Hey I've got the itch for a puppy this year. My hunting buddy got married and moved to Canada so instead of trying find a new hunting buddy, I figure I'll can buy one that will free to go whenever I am.... Do any of you know of any litters comming up that would be worth looking at? I really want to find a good pudelpointer, pointer (DD or shorthair) or a springer spaniel.


----------



## xxxxxxBirdDogger (Mar 7, 2008)

Take a good long look at the two DD litters posted by forum member huntall. I've hunted behind both of the females that were bred and they are both nice dogs. Also, he'll treat you right as a breeder, willing to help you train or whatever...


----------



## griddle (Apr 22, 2009)

Not sure if you have found anything, but I am planning a litter of field bred English Springer Spaniels as soon as the **** comes in season. The breeding will be one of the best litters available anywhere. I would also be happy to take you out and let you experience the **** and sire while training, they are fantastic dogs. Let me know I would also be happy to provide pedigrees and pictures if you would like to take a look. Let me know.


----------



## roseman (Sep 19, 2011)

Thanks for the replies. Giddle PM sent. Birddogger, I saw those, i'm going to look into it some more.


----------



## roseman (Sep 19, 2011)

What is the difference between a DD and Wirehair pointer?

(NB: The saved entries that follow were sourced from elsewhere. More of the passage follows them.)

-- ==== Sys2Proof/Laws/KeepsEngine.lean ====
section
/-! SUPPORT. What the operations of Machine/Engine.lean keep. -/

namespace Sys2Proof.Machine

theorem keeps_peDiscard {z0 : State} (n : Nat) {s : State} (hk : Keeps z0 s) : Keeps z0 (peDiscard n s) := by
  unfold peDiscard
  with_reducible repeat' first | dsimp only | assumption | apply keeps_put | apply keeps_putBit | apply keeps_modPe | apply keeps_dropRef | apply keeps_lzStop | apply keeps_setNofsync | apply keeps_realign | apply keeps_trcAbort | apply keeps_dropAllParts | apply keeps_foldl | apply keeps_foldl_snd | apply keeps_foldl_fst | split | intro _

theorem keeps_gpDrop {z0 : State} (n : Nat) {s : State} (hk : Keeps z0 s) : Keeps z0 (gpDrop n s) := by
  unfold gpDrop
  with_reducible repeat' first | dsimp only | assumption | apply keeps_modGp | apply keeps_returnReq | apply keeps_foldl | apply keeps_foldl_snd | apply keeps_foldl_fst | intro _

theorem keeps_peStop {z0 : State} (n : Nat) {s : State} (hk : Keeps z0 s) : Keeps z0 (peStop n s) := by
  unfold peStop
  with_reducible repeat' first | dsimp only | assumption | apply keeps_modGp | apply keeps_modEval | apply keeps_peDiscard | apply keeps_gpDrop | intro _

theorem keeps_peEnable {z0 : State} (n : Nat) {s : State} (hk : Keeps z0 s) : Keeps z0 (peEnable n s) := by
  unfold peEnable
  with_reducible repeat' first | dsimp only | assumption | apply keeps_peStart | apply keeps_modEval

theorem keeps_peEndActs {z0 : State} (n : Nat) {s : State} (hk : Keeps z0 s) : Keeps z0 (peEndActs n s) := by
  unfold peEndActs
  with_reducible repeat' first | dsimp only | assumption | apply keeps_modPe | apply keeps_dropAct | apply keeps_actReset | apply keeps_foldl | apply keeps_foldl_snd | apply keeps_foldl_fst | intro _

theorem keeps_peErst {z0 : State} (n : Nat) {s : State} (hk : Keeps z0 s) : Keeps z0 (peErst n s) := by
  unfold peErst
  with_reducible repeat' first | dsimp only | assumption | apply keeps_modPe | apply keeps_peStart | apply keeps_staleWith | apply keeps_peDiscard | apply keeps_peEndActs | apply keeps_ite | split | intro _

theorem keeps_gsDiscard {z0 : State} (i : Nat) {s : State} (hk : Keeps z0 s) : Keeps z0 (gsDiscard i s) := by
  unfold gsDiscard
  with_reducible repeat' first | dsimp only | assumption | apply keeps_put | apply keeps_forN | apply keeps_gpDrop | intro _

theorem keeps_tmDiscard {z0 : State} {s : State} (hk : Keeps z0 s) : Keeps z0 (tmDiscard s) := by
  unfold tmDiscard
  with_reducible repeat' first | dsimp only | assumption | apply keeps_putBit | apply keeps_tmRefuse | apply keeps_flushQueue | apply keeps_foldl | apply keeps_foldl_snd | apply keeps_foldl_fst | intro _ | apply keeps_set_tm

theorem keeps_lkDiscard {z0 : State} {s : State} (hk : Keeps z0 s) : Keeps z0 (lkDiscard s) := by
  unfold lkDiscard
  with_reducible repeat' first | dsimp only | assumption | apply keeps_bump | apply keeps_set_lookups_lk

theorem keeps_lkErst {z0 : State} {s : State} (hk : Keeps z0 s) : Keeps z0 (lkErst s) := by
  unfold lkErst
  with_reducible repeat' first | dsimp only | assumption | apply keeps_putBit | apply keeps_lkDiscard | apply keeps_set_lk

theorem keeps_ceDiscard {z0 : State} {s : State} (hk : Keeps z0 s) : Keeps z0 (ceDiscard s) := by
  unfold ceDiscard
  with_reducible repeat' first | dsimp only | assumption | apply keeps_cput | apply keeps_foldl | apply keeps_foldl_snd | apply keeps_foldl_fst | intro _ | apply keeps_set_ce

theorem keeps_ulErst {z0 : State} {s : State} (hk : Keeps z0 s) : Keeps z0 (ulErst s) := by
  unfold ulErst
  with_reducible repeat' first | dsimp only | assumption | apply keeps_forN | apply keeps_ulLink | intro _ | apply keeps_set_ul

theorem keeps_doeDiscard {z0 : State} {s : State} (hk : Keeps z0 s) : Keeps z0 (doeDiscard s) := by
  unfold doeDiscard
  with_reducible repeat' first | dsimp only | assumption | apply keeps_put | apply keeps_putBit | apply keeps_doeReply | apply keeps_set_mx

theorem keeps_mxStop {z0 : State} {s0 : State} (hk : Keeps z0 s0) : Keeps z0 (mxStop s0) := by
  unfold mxStop
  with_reducible repeat' first | dsimp only | assumption | apply keeps_putBit | apply keeps_levelTo | apply keeps_mxLinkDown | apply keeps_doeDiscard | apply keeps_set_mx

theorem keeps_gtShow {z0 : State} {s : State} (hk : Keeps z0 s) : Keeps z0 (gtShow s) := by
  unfold gtShow
  with_reducible repeat' first | dsimp only | assumption | apply keeps_forN | apply keeps_glStat | intro _

theorem keeps_gtErst {z0 : State} {s : State} (hk : Keeps z0 s) : Keeps z0 (gtErst s) := by
  unfold gtErst
  with_reducible repeat' first | dsimp only | assumption | apply keeps_putBit | apply keeps_forN | apply keeps_setGlist | apply keeps_setMaxWin | apply keeps_glCancel | apply keeps_gtShow | intro _

theorem keeps_pxErst {z0 : State} {s : State} (hk : Keeps z0 s) : Keeps z0 (pxErst s) := by
  unfold pxErst
  with_reducible repeat' first | dsimp only | assumption | apply keeps_switchShow | apply keeps_set_px

theorem keeps_bpStop {z0 : State} {s : State} (hk : Keeps z0 s) : Keeps z0 (bpStop s) := by
  unfold bpStop
  with_reducible repeat' first | dsimp only | assumption | apply keeps_putBit | apply keeps_set_bp

theorem keeps_hxDiscard {z0 : State} {s : State} (hk : Keeps z0 s) : Keeps z0 (hxDiscard s) := by
  unfold hxDiscard
  with_reducible repeat' first | dsimp only | assumption | apply keeps_ringDrop | apply keeps_foldl | apply keeps_foldl_snd | apply keeps_foldl_fst | intro _ | apply keeps_set_hx

theorem keeps_statusReset {z0 : State} (k : PKind) (i : Nat) {s : State} (hk : Keeps z0 s) : Keeps z0 (statusReset k i s) := by
  unfold statusReset
  with_reducible repeat' first | dsimp only | assumption | apply keeps_putBit | apply keeps_forN | split | intro _

theorem keeps_engStop {z0 : State} (k : PKind) (i : Nat) {s : State} (hk : Keeps z0 s) : Keeps z0 (engStop k i s) := by
  unfold engStop
  with_reducible repeat' first | dsimp only | assumption | apply keeps_forN | apply keeps_laneStop | apply keeps_teErst | apply keeps_trcAbort | apply keeps_dmErst | apply keeps_peStop | apply keeps_gsDiscard | apply keeps_tmDiscard | apply keeps_lkDiscard | apply keeps_ceDiscard | apply keeps_ulErst | apply keeps_mxStop | apply keeps_gtShow | apply keeps_pxErst | apply keeps_bpStop | apply keeps_hxDiscard | split | intro _

theorem keeps_engStart {z0 : State} (k : PKind) (i : Nat) {s : State} (hk : Keeps z0 s) : Keeps z0 (engStart k i s) := by
  unfold engStart
  with_reducible repeat' first | dsimp only | assumption | apply keeps_laneStart | apply keeps_mxStart | apply keeps_peEnable | apply keeps_gtShow | split

theorem keeps_engReset {z0 : State} (k : PKind) (i : Nat) {s : State} (hk : Keeps z0 s) : Keeps z0 (engReset k i s) := by
  unfold engReset
  with_reducible repeat' first | dsimp only | assumption | apply keeps_forN | apply keeps_bpErst | apply keeps_laneErst | apply keeps_teErst | apply keeps_trcAbort | apply keeps_mxStart | apply keeps_mxLinkDown | apply keeps_dmErst | apply keeps_peErst | apply keeps_gsDiscard | apply keeps_tmDiscard | apply keeps_lkErst | apply keeps_ceDiscard | apply keeps_ulErst | apply keeps_doeDiscard | apply keeps_gtErst | apply keeps_pxErst | apply keeps_hxDiscard | apply keeps_ite | split | intro _

theorem keeps_quiescedShow {z0 : State} (k : PKind) (i : Nat) (pg : Nat) {s : State} (hk : Keeps z0 s) : Keeps z0 (quiescedShow k i pg s) := by
  unfold quiescedShow
  with_reducible repeat' first | dsimp only | assumption | apply keeps_putBit

theorem keeps_engErst {z0 : State} (k : PKind) (i : Nat) (pg : Nat) {s : State} (hk : Keeps z0 s) : Keeps z0 (engErst k i pg s) := by
  unfold engErst
  with_reducible repeat' first | dsimp only | assumption | apply keeps_putBit | apply keeps_statusReset | apply keeps_engReset | apply keeps_ite | split

theorem keeps_ctrlAct {z0 : State} (k : PKind) (i : Nat) (pg : Nat) (w : Nat) {s : State} (hk : Keeps z0 s) : Keeps z0 (ctrlAct k i pg w s) := by
  unfold ctrlAct
  with_reducible repeat' first | dsimp only | assumption | apply keeps_putBit | apply keeps_when | apply keeps_engStop | apply keeps_engStart | apply keeps_quiescedShow | apply keeps_engErst | apply keeps_ite | split | intro _

theorem keeps_ctrlWrite {z0 : State} (fn : Nat) (pg : Nat) (w : Word) {s : State} (hk : Keeps z0 s) : Keeps z0 (ctrlWrite fn pg w s) := by
  unfold ctrlWrite
  with_reducible repeat' first | dsimp only | assumption | apply keeps_access | apply keeps_ctrlAct | intro _

theorem keeps_engineReady {z0 : State} (pg : Nat) {s : State} (hk : Keeps z0 s) : Keeps z0 (engineReady pg s) := by
  unfold engineReady
  with_reducible repeat' first | dsimp only | assumption | apply keeps_putBit | apply keeps_ite | split

theorem keeps_quiesced {z0 : State} (pg : Nat) {s : State} (hk : Keeps z0 s) : Keeps z0 (quiesced pg s) := by
  unfold quiesced
  with_reducible repeat' first | dsimp only | assumption | apply keeps_quiescedShow | apply keeps_ite | split

theorem keeps_execEngineEnable {z0 : State} (fn : Fn) (page : BitVec 12) (w : Word) {s : State} (hk : Keeps z0 s) : KeepsR z0 (execEngineEnable fn page w s) := by
  unfold execEngineEnable
  with_reducible repeat' first | dsimp only | assumption | apply KeepsR.next | apply KeepsR.fault | apply keeps_ctrlWrite

theorem keeps_execEngineDisable {z0 : State} (fn : Fn) (page : BitVec 12) (w : Word) {s : State} (hk : Keeps z0 s) : KeepsR z0 (execEngineDisable fn page w s) := by
  unfold execEngineDisable
  with_reducible repeat' first | dsimp only | assumption | apply KeepsR.next | apply KeepsR.fault | apply keeps_ctrlWrite

theorem keeps_execQuiesce {z0 : State} (fn : Fn) (page : BitVec 12) (w : Word) {s : State} (hk : Keeps z0 s) : KeepsR z0 (execQuiesce fn page w s) := by
  unfold execQuiesce
  with_reducible repeat' first | dsimp only | assumption | apply KeepsR.next | apply KeepsR.fault | apply keeps_ctrlWrite

theorem keeps_execErst {z0 : State} (fn : Fn) (page : BitVec 12) (w : Word) {s : State} (hk : Keeps z0 s) : KeepsR z0 (execErst fn page w s) := by
  unfold execErst
  with_reducible repeat' first | dsimp only | assumption | apply KeepsR.next | apply KeepsR.fault | apply keeps_ctrlWrite

theorem keeps_execQuiesced {z0 : State} (page : BitVec 12) {s : State} (hk : Keeps z0 s) : KeepsR z0 (execQuiesced page s) := by
  unfold execQuiesced
  with_reducible repeat' first | dsimp only | assumption | apply KeepsR.next | apply KeepsR.fault | apply keeps_quiesced

theorem keeps_execEngineReady {z0 : State} (page : BitVec 12) {s : State} (hk : Keeps z0 s) : KeepsR z0 (execEngineReady page s) := by
  unfold execEngineReady
  with_reducible repeat' first | dsimp only | assumption | apply KeepsR.next | apply KeepsR.fault | apply keeps_engineReady

theorem keeps_execMxEnable {z0 : State} (fn : Fn) (w : Word) {s : State} (hk : Keeps z0 s) : KeepsR z0 (execMxEnable fn w s) := by
  unfold execMxEnable
  with_reducible repeat' first | dsimp only | assumption | apply KeepsR.next | apply KeepsR.fault | apply keeps_ctrlWrite

theorem keeps_execLaneEnable {z0 : State} (fn : Fn) (lane : Fin 140) (w : Word) {s : State} (hk : Keeps z0 s) : KeepsR z0 (execLaneEnable fn lane w s) := by
  unfold execLaneEnable
  with_reducible repeat' first | dsimp only | assumption | apply KeepsR.next | apply KeepsR.fault | apply keeps_ctrlWrite

end Sys2Proof.Machine
end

Is it just the bloodlines and price?


----------



## JuddCT (Sep 7, 2007)

roseman said:


> What is the difference between a DD and Wirehair pointer? Is it just the bloodlines and price?


Be careful which side you ask. :lol:

You might open up a whole can of worms. I reccomend going to utahbirddogs.com and do a search. You will get a lot of opinions.


----------



## roseman (Sep 19, 2011)

Ha Ha let's open that can up. I don't know much about pointers ingeneral. I've only had springers around growing up. I really don't know what breed to go with. I know springers really well and know they would be a good fit at my house. But, it would also be fun to go with something different for a change too. I have a fenced back yard where a dog can roam a bit. Being a student, I would have a lot of time during the summer to work with it, but during school I need a well behaved dog that won't drive my wife nuts while I'm in class all day. I like how shorthairs hunt but I think a GSP would drive my wife nuts and from my little experience they don't care much for kids. Am I wrong? Are DDs/Wirehairs/pudelpointers better family dogs than GSPs? Like I said, I know what to expect with a springer, but might be interested in something new.


----------